**TASK DETAILS**
Only the lines of the data below from the one with "def dumpSteps (print" through the one with "def waitForUser (s" are wanted. Repeat them exactly.

[Saved data entries]
-- ==== Sys2Proof/Machine/HostCommands.lean ====
section
/-! DEFINITION. The programs by command, so that an operation in progress can go on; and the command surface, the
pseudo-instructions of 45_host_commands.md, as expansions into the sixteen operations. -/

namespace Sys2Proof.Machine

/-- The program of a command under the parameters. -/
def programOf (c : Params) : Instr → List ProgLine
  | .reset => resetProgram c
  | .takeBus => takeBusProgram c
  | .takeBusBank b => takeBusBankProgram c b
  | .releaseBus r => releaseBusProgram c r
  | .memRead a => memReadProgram c a
  | .memWrite a d => memWriteProgram c a d
  | .ioRead a => ioReadProgram c a
  | .ioWrite a d => ioWriteProgram c a d
  | .normalClock => normalClockProgram c
  | .slowClock r => slowClockProgram c r
  | .singlestepOn => singlestepOnProgram c
  | .singlestepOff => singlestepOffProgram c
  | .autostep r => autostepProgram c r
  | .stepWait => stepWaitProgram c
  | .m1ReleaseWait => m1ReleaseWaitProgram c
  | .latchAddress a => latchAddressProgram c a
  | .bankSelect b => bankSelectProgram c b

/-- The operation in progress goes on from where it waits. -/
def resumeOp (s : State) : State :=
  match s.seq with
  | .idle => s
  | .running i _ => runOp (programOf s.cfg i) s

/-! ### Expansions -/

/-- `TAKE_BUS(bank?)` (R160). -/
def takeFor (bank : Option Nat) : Instr :=
  match bank with
  | none => .takeBus
  | some b => .takeBusBank b

/-- The frame of R160 around a body. -/
def framed (o : FrameOptions) (body : List CommandStep) : List CommandStep :=
  .op (takeFor o.bank) :: (body ++ if o.skipRelease then [] else [.op (.releaseBus o.resetOnRelease)])

/-- The writes of `loadhex` at ascending addresses (R164). -/
def loadSteps : Nat → List Byte → List CommandStep
  | _, [] => []
  | a, b :: r => .op (.memWrite a b.toNat) :: loadSteps (a + 1) r

/-- The reads of `memdump` and `savehex` at ascending addresses (R162, R163). -/
def dumpSteps (print : Bool) (base : Nat) : Nat → List CommandStep
  | 0 => []
  | n + 1 => (.op (.memRead base) :: if print then [.print] else []) ++ dumpSteps print (base + 1) n

/-- What a command does first, and what remains of it (R161 to R173). `iowatch` and `showint` loop for ever;
`autostep` and `singlestep` begin by arming. The spec does not say when `peek` and `ioread` print relative to the frame's
`RELEASE_BUS`: here right after the read, before it (DESIGN CHOICE, assumption 40). -/
def expand : HostCommand → CommandRest
  | .reset => .steps [.op .reset]
  | .memdump base n o => .steps (framed o (dumpSteps true base n))
  | .savehex base n o => .steps (framed o (dumpSteps false base n))
  | .loadhex base bytes o => .steps (framed o (loadSteps base bytes))
  | .peek a o => .steps (framed o [.op (.memRead a), .print])
  | .poke a v o => .steps (framed o [.op (.memWrite a v)])
  | .ioread a o => .steps (framed o [.op (.ioRead a), .print])
  | .iowrite a v o => .steps (framed o [.op (.ioWrite a v)])
  | .iowatch a _ => .watch a none
  | .slowclock r => .steps [.op (.slowClock r)]
  | .autostep r => .autostepArmed r
  | .singlestep => .interactive
  | .showint => .showInt none

/-- The operation that a command performs before the rest of its expansion, where that is not in the list. -/
def preamble : HostCommand → Option Instr
  | .iowatch _ bank => some (takeFor bank)
  | .autostep _ | .singlestep => some .singlestepOn
  | _ => none

/-- Put what remains of the command in front of the caller's requests. -/
def pushRest (r : CommandRest) (s : State) : State := { s with requests := .rest r :: s.requests }

/-- Print the byte that the last read returned. -/
def printResult (s : State) : State :=
  match s.result with
  | some v => { s with console := s.console ++ [.byte v] }
  | none => s

/-- Nothing is requested: the environment acts. -/
def idleTurn (s : State) : State := (boundary s).1

/-- The wait for the user's next event (R171): the environment acts, and a kill ends the command. -/
def waitForUser (s : State) : State := settle id s

/-- The handler of a command's scope: one `SINGLESTEP_OFF`, on every exit path (R191, R193); where a refusal is the reason
for leaving, the run ends as that refusal after it. -/
def leaveScope (why : Option Refusal) (s : State) : Host.Outcome State Fault Refusal :=
  exec .singlestepOff (pushRest (.handler why) s)

/-- An operation in the scope of `autostep` or `singlestep`, with `r` to follow. Should it be refused, the scope is left
through its handler all the same (R170, R191, R231). -/
def issueInScope (i : Instr) (r : CommandRest) (s : State) : Host.Outcome State Fault Refusal :=
  match exec i (pushRest r s) with
  | .refused why => leaveScope (some why) s
  | o => o

/-- The commands that open a scope around their whole body, `SINGLESTEP_ON` included (R191). -/
def opensScope : HostCommand → Bool
  | .autostep _ | .singlestep => true
  | _ => false

/-- A new invocation: no operation of it has faulted yet. The operands of the operations it expands to are checked when
each is issued, not here (DESIGN CHOICE, assumption 41). -/
def startCommand (c : HostCommand) (s : State) : Host.Outcome State Fault Refusal :=
  match preamble c with
  | none => .next (pushRest (expand c) { s with raised := none })
  | some i =>
    if opensScope c then issueInScope i (expand c) { s with raised := none }
    else exec i (pushRest (expand c) { s with raised := none })

/-- `showint`: sample INT and print its transitions (R173); a fault or a kill ends the command. -/
def showIntTurn (last : Option Bool) (s : State) : State :=
  access (.sample .int) ⟨.showInt, 1, 0⟩
    (fun t =>
      let r := sensed t .int
      let t' := pushRest (.showInt (some r)) (perform (.sample .int) t)
      if last.isSome && last != some r then { t' with console := t'.console ++ [.int r] } else t')
    s

/-- One turn of a command in progress, with what follows it already in `s.requests`. The spec gives no priority between
a pending cancellation and a queued user event in `singlestep`: the cancellation is taken first, and the event stays
queued (DESIGN CHOICE, assumption 33). Nor does it say whether a cancellation that is pending when a fault ends a command
is spent: `singlestep` clears it there too, `autostep` and `iowatch` leave it pending (DESIGN CHOICE, assumption 36). An
`autostep` whose rate is outside its domain is refused at its `AUTOSTEP`, after `SINGLESTEP_ON`, when that is issued; then
`SINGLESTEP_OFF` runs, and the run ends as the refusal (DESIGN CHOICE, assumption 41). -/
def continueCommand (r : CommandRest) (s : State) : Host.Outcome State Fault Refusal :=
  match r with
  | .steps [] => .next s
  | .steps (.op i :: l) => if s.raised.isSome then .next s else exec i (pushRest (.steps l) s)
  | .steps (.print :: l) => if s.raised.isSome then .next s else .next (pushRest (.steps l) (printResult s))
  | .autostepArmed rate => if s.raised.isSome then leaveScope none s else issueInScope (.autostep rate) .autostepEnd s
  | .autostepEnd => leaveScope none s
  | .handler none => .next s
  | .handler (some why) => .refused why
  | .interactive =>
    if s.raised.isSome || s.cancel then leaveScope none { s with cancel := false }
    else
      match s.users with
      | [] => .next (waitForUser (pushRest .interactive s))
      | .advance :: u => issueInScope .m1ReleaseWait .interactive { s with users := u }
      | .quit :: u => leaveScope none { s with users := u }
  | .watch a last =>
    if s.raised.isSome then .next s
    else if s.cancel then
      if Config.iowatchReleases s.draws then
        exec (.releaseBus false) { s with cancel := false, draws := s.draws + 1 }
      else .next { s with cancel := false, draws := s.draws + 1 }
    else exec (.ioRead a) (pushRest (.watched a last) s)
  | .watched a last =>
    if s.raised.isSome then .next s
    else if s.result = last then .next (pushRest (.watch a last) s)
    else .next (pushRest (.watch a s.result) (printResult s))
  | .showInt last =>
    if s.cancel then .next { s with cancel := false } else .next (showIntTurn last s)

end Sys2Proof.Machine
end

**ANSWER SECTION**
def dumpSteps (print : Bool) (base : Nat) : Nat → List CommandStep
  | 0 => []
  | n + 1 => (.op (.memRead base) :: if print then [.print] else []) ++ dumpSteps print (base + 1) n

/-- What a command does first, and what remains of it (R161 to R173). `iowatch` and `showint` loop for ever;
`autostep` and `singlestep` begin by arming. The spec does not say when `peek` and `ioread` print relative to the frame's
`RELEASE_BUS`: here right after the read, before it (DESIGN CHOICE, assumption 40). -/
def expand : HostCommand → CommandRest
  | .reset => .steps [.op .reset]
  | .memdump base n o => .steps (framed o (dumpSteps true base n))
  | .savehex base n o => .steps (framed o (dumpSteps false base n))
  | .loadhex base bytes o => .steps (framed o (loadSteps base bytes))
  | .peek a o => .steps (framed o [.op (.memRead a), .print])
  | .poke a v o => .steps (framed o [.op (.memWrite a v)])
  | .ioread a o => .steps (framed o [.op (.ioRead a), .print])
  | .iowrite a v o => .steps (framed o [.op (.ioWrite a v)])
  | .iowatch a _ => .watch a none
  | .slowclock r => .steps [.op (.slowClock r)]
  | .autostep r => .autostepArmed r
  | .singlestep => .interactive
  | .showint => .showInt none

/-- The operation that a command performs before the rest of its expansion, where that is not in the list. -/
def preamble : HostCommand → Option Instr
  | .iowatch _ bank => some (takeFor bank)
  | .autostep _ | .singlestep => some .singlestepOn
  | _ => none

/-- Put what remains of the command in front of the caller's requests. -/
def pushRest (r : CommandRest) (s : State) : State := { s with requests := .rest r :: s.requests }

/-- Print the byte that the last read returned. -/
def printResult (s : State) : State :=
  match s.result with
  | some v => { s with console := s.console ++ [.byte v] }
  | none => s

/-- Nothing is requested: the environment acts. -/
def idleTurn (s : State) : State := (boundary s).1

/-- The wait for the user's next event (R171): the environment acts, and a kill ends the command. -/
def waitForUser (s : State) : State := settle id s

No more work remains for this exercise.